-- Provided data follows --

-- ==== Sys2Proof/Safety/Forms.lean ====
section
/-! DEFINITION. Words for claims about one operation alone in its bundle: when a core can issue it, the issue its slot starts from, the
state its bundle leaves, and the register a result goes to. Nothing here takes part in a step. -/

namespace Sys2Proof.Machine

/-- The core that meets the bundle. -/
def State.me (s : State) : Core := s.core s.cur

/-- The state when the bundle reaches issue: its cycle is spent, the matrix beats due have fallen due (02_core.md R24; 07_matrix.md R203). -/
def State.opened (s : State) : State := (s.spendCycle s.cur).upd s.cur Core.settle

/-- The state when the bundle's cycle is spent: where the bundle does not issue, its beats have not fallen due (02_core.md R28). -/
def State.spent (s : State) : State := s.spendCycle s.cur

/-- The core as the bundle finds it. -/
def State.pre (s : State) : Core := s.opened.core s.cur

/-- The core runs, owes no replay, and no report waits to be taken (02_core.md R24; 14_trap.md R335). -/
def State.runs (s : State) : Prop :=
  s.me.run = .running ∧ s.me.replay = false ∧ (s.me.twin = false ∨ s.me.reports = [] ∨ s.me.heldBundle = true)

/-- A register of a file, as a value of 1024 bits. -/
def Core.reg (c : Core) : RegFile → Nat → Vec
  | .g, r => vec64 (c.getG r)
  | .a, r => vec64 (c.getA r)
  | .p, r => if c.getP r then 1 else 0
  | .b, r => vec64 (c.getB r)
  | .v, r => c.getV r
  | .m, r => (c.getM r).setWidth 1024
  | .latch, _ => 0

/-- The value of a named register; a v name goes through the rotation of R48. -/
def Core.named (c : Core) (f : RegFile) (r : Nat) : Vec := c.reg f (if f = .v then c.physV r else r)

/-- A value as register file `f` holds it. -/
def fitted : RegFile → Vec → Vec
  | .g, x | .a, x => vec64 (x.setWidth 64)
  | .p, x => if x.getLsbD 0 then 1 else 0
  | .b, x => vec64 (BitVec.ofNat 64 ((x.setWidth 64).toNat % 2 ^ 48))
  | .v, x => x
  | .m, x => (x.setWidth 128).setWidth 1024
  | .latch, _ => 0

/-- g0, p0 and m0, which keep their values, and nil (02_core.md R25, R38). -/
def wired (f : RegFile) (r : Nat) : Prop := f = .latch ∨ r = 0 ∧ (f = .g ∨ f = .p ∨ f = .m)

/-- No loop is issued from the buffer, or the file is touched by no wrap (02_core.md R45, R49). -/
def Core.unwrapped (c : Core) (f : RegFile) : Prop := c.lbix = none ∨ f ≠ .a ∧ f ≠ .p

/-- No result in flight falls due on register `r` of file `f` in this bundle (02_core.md R29). -/
def Core.still (c : Core) (f : RegFile) (r : Nat) : Prop := ∀ p ∈ c.pend, p.file = f → p.reg = r → c.ic + 1 < p.due

/-- Everything outside the core that issues, and outside time, is as it was. -/
def State.othersKept (s t : State) : Prop :=
  ({ t with cores := s.cores, now := s.now } : State) = s ∧ ∀ m, m ≠ s.cur → t.core m = s.core m

/-- A core without what a bundle of plain operations may change: registers, latches, held operands, results in flight, time, the pc and
loops, the matrix unit's clock, request entries, the notes of a held bundle and of its requests, CDIAG and a stop that comes due. -/
def Core.rest (c : Core) : Core :=
  { c with g := [], a := [], p := [], b := [], v := [], m := [], latches := [], latv := 0, held := [], holdv := 0, pend := [], ic := 0, clk := 0,
           ticks := 0, slow := 0, pc := 0, lbix := none, lctl := .zero, lstat := [], wrapped := 0, nextAt := 0, mx := Core.idle.mx, ifr := [], heldBundle := false,
           posted := [], bksup := false, run := .idle, stop := .none, latinv := false, holdinv := false, diagunit := 0 }

/-- Everything that no bundle of plain operations writes is as it was. -/
def Core.restKept (c d : Core) : Prop := d.rest = c.rest

end Sys2Proof.Machine

namespace Sys2Proof

open Machine

/-- The unit of an operation alone in its bundle (R24, R123). -/
def SlotInstr.unit (i : SlotInstr) : UnitId :=
  match wordClass i.enc.1 with
  | 0 => .s
  | 1 => .v0
  | 2 => .m
  | _ => if x1Only (wordOp i.enc.1) then .x1 else .x0

/-- The slot it stands in (R123). -/
def SlotInstr.place (i : SlotInstr) : Nat :=
  let hdr := wordNeedsHeader i.enc.1 i.enc.2 i.brm
  if hdr && decide (wordClass i.enc.1 = 3) && x1Only (wordOp i.enc.1) then 2 else soloSlot i.enc.1 hdr

/-- Operation `i` (its word is not the empty one) alone in its bundle passes decode (04_encoding.md R112, R113; 08_transfer.md R216). -/
def SlotInstr.passes (i : SlotInstr) (s : State) : Prop :=
  i.enc.1 ≠ 0 ∧ i.ok = true ∧ (wordPrivileged i.enc.1 = true → (s.ctx s.me.ctx).priv = true) ∧
    unitBars (isKiosk s.cur) i.unit i.enc.1 = false ∧ modeBars i.unit i.enc.1 i.enc.2 = false

/-- The core runs and operation `i` passes. -/
def SlotInstr.issues (i : SlotInstr) (s : State) : Prop := s.runs ∧ i.passes s

/-- The issue that the operation's slot starts from. -/
def SlotInstr.opening (i : SlotInstr) (s : State) : Issue :=
  { n := s.cur, pre := s.pre, s := s.opened, incs := [], post := id, taken := none, final := id, trapAfter := none, reserve := id, level := false,
    halted := false, loopAt := none, cmds := [], rm := i.brm, unit := i.unit, slot := i.place, word := i.enc.1 }

/-- The issue `j` has read sources and nothing else since the slot's opening: captures and the notes of CDIAG apart, everything is as it
was (02_core.md R36, R37). -/
def SlotInstr.onlyRead (i : SlotInstr) (s : State) (j : Issue) : Prop :=
  ({ j with s := s.opened } : Issue) = i.opening s ∧
  ({ j.core with held := s.pre.held, holdv := s.pre.holdv, latinv := s.pre.latinv, holdinv := s.pre.holdinv,
                 diagunit := s.pre.diagunit } : Core) = s.pre ∧
  ({ j.s with cores := s.opened.cores } : State) = s.opened ∧ ∀ m, m ≠ s.cur → j.s.core m = s.opened.core m

/-- The state the bundle leaves once its slot has made the issue `j` of it. -/
def SlotInstr.closing (i : SlotInstr) (_ : State) (j : Issue) : State :=
  j.finish (decide (wordClass i.enc.1 = 0 ∧ wordOp i.enc.1 = 0x51))

/-- What becomes of the bundle when its slot stops it: a precise trap with the slot and its word, a freeze, an abort (02_core.md R30;
14_trap.md R334, R335; 10_tile.md R274; 11_page.md R281). -/
def SlotInstr.stopping (i : SlotInstr) (s : State) (e : Stop) : Result :=
  match e with
  | .trap cause addr => .next ((s.spent.abandon s.cur).preciseTrap s.cur cause (slotVal i.place i.enc.1) addr)
  | .stuck t =>
    if s.pre.twin && decide (s.pre.reports ≠ []) then .next ((s.spent.abandon s.cur).takeReport s.cur)
    else .next ((s.spent.abandon s.cur).preciseTrap s.cur 0x12 (BitVec.ofNat 64 t) 0)
  | .abort va => .next (s.spent.abortBy s.cur va)
  | .fault f => .fault f
  | .freeze note => .next (note (s.spent.freezeBundle s.cur))

/-! ### The same of a row of the opcode table -/

/-- The slot operation a row is. -/
def Instr.opn (k : Instr) : SlotInstr := k.slot.getD .nop

/-- The row's operation issues, its guard holds (02_core.md R40 to R42), and no duty level holds an M operation back (22_reliability.md
R462). -/
def Instr.begins (k : Instr) (g : Guard) (s : State) : Prop :=
  k.opn.issues s ∧ s.pre.guardOk g = true ∧ (k.opn.unit = .m → s.opened.dutyHolds s.cur = false)

/-- The same, and a request that the row makes is answered in the cycle it leaves the core, none being on its way (02_core.md R30). -/
def Instr.asks (k : Instr) (g : Guard) (s : State) : Prop :=
  k.begins g s ∧ s.pre.slow.getLsbD k.opn.place = false ∧ Tbl.get none s.answers (answerKey s.cur k.opn.place) = none ∧
    s.pre.entry (96 + k.opn.place) = none

/-- The issue it starts from. -/
def Instr.opening (k : Instr) (s : State) : Issue := k.opn.opening s

/-- The issue a memory operand starts from: its address register's post-increment is due (04_encoding.md R110). -/
def Instr.openingAt (k : Instr) (s : State) (a : BitVec 4) (am : BitVec 2) : Issue :=
  match incOf a am with | some r => (k.opening s).increment r | none => k.opening s

/-- The row completes: the machine's next state is the one the bundle leaves when its slot has made the issue `j`. -/
def Instr.ends (k : Instr) (s : State) (j : Issue) : Prop := exec k s = .next (k.opn.closing s j)

/-- The row completes and is counted by the duty cycle, as an M operation is (22_reliability.md R462). -/
def Instr.endsM (k : Instr) (s : State) (j : Issue) : Prop := k.ends s (j.after (fun t => t.dutyCount s.cur))

/-- The row stops its bundle: what becomes of it is what stop `e` says. -/
def Instr.stops (k : Instr) (s : State) (e : Stop) : Prop := exec k s = k.opn.stopping s e

end Sys2Proof
end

-- Provided data concluded --

# [Directions]
Take the records above and return, word for word, only the lines that fall from the line with "def SlotInstr.stopping (i" to the line with "(note (s.spent.freezeBundle s.cur))", both of them included.

# [Output for this exercise]
def SlotInstr.stopping (i : SlotInstr) (s : State) (e : Stop) : Result :=
  match e with
  | .trap cause addr => .next ((s.spent.abandon s.cur).preciseTrap s.cur cause (slotVal i.place i.enc.1) addr)
  | .stuck t =>
    if s.pre.twin && decide (s.pre.reports ≠ []) then .next ((s.spent.abandon s.cur).takeReport s.cur)
    else .next ((s.spent.abandon s.cur).preciseTrap s.cur 0x12 (BitVec.ofNat 64 t) 0)
  | .abort va => .next (s.spent.abortBy s.cur va)
  | .fault f => .fault f
  | .freeze note => .next (note (s.spent.freezeBundle s.cur))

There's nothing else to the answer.